#### Material shown

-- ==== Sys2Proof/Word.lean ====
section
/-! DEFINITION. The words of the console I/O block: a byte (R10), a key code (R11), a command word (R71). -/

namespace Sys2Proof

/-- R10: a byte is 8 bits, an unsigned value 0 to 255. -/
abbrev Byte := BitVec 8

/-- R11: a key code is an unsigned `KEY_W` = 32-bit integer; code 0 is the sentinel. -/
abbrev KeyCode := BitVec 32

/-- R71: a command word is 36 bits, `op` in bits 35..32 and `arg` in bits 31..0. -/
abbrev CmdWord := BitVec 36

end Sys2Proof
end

########
#### Material shown

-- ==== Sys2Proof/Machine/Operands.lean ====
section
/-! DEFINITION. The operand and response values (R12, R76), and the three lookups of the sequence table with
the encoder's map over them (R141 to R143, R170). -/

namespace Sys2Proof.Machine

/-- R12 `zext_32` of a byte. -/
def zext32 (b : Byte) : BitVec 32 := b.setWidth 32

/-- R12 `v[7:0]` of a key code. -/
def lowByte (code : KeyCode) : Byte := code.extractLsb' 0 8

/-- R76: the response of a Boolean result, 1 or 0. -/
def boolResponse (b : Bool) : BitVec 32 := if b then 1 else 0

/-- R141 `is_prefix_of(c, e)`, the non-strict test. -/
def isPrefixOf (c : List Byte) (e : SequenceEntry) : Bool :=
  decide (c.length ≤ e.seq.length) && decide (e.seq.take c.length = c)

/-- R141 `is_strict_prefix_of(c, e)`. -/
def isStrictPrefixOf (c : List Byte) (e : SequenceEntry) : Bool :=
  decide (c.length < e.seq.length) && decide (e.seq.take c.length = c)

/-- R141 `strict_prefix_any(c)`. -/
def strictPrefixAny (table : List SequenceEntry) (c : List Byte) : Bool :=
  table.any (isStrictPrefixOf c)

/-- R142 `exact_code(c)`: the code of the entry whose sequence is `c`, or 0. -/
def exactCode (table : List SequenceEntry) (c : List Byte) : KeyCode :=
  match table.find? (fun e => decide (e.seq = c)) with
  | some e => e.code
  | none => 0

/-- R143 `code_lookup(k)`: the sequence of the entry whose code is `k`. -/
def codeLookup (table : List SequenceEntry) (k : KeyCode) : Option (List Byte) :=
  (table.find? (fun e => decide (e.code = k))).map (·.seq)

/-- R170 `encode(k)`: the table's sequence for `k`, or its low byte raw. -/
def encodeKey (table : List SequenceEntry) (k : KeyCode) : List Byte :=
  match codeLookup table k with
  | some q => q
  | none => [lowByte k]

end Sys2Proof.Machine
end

########

Directions for this task
Count every line above that holds the word "SequenceEntry", and state the number and nothing more.

The completed task
6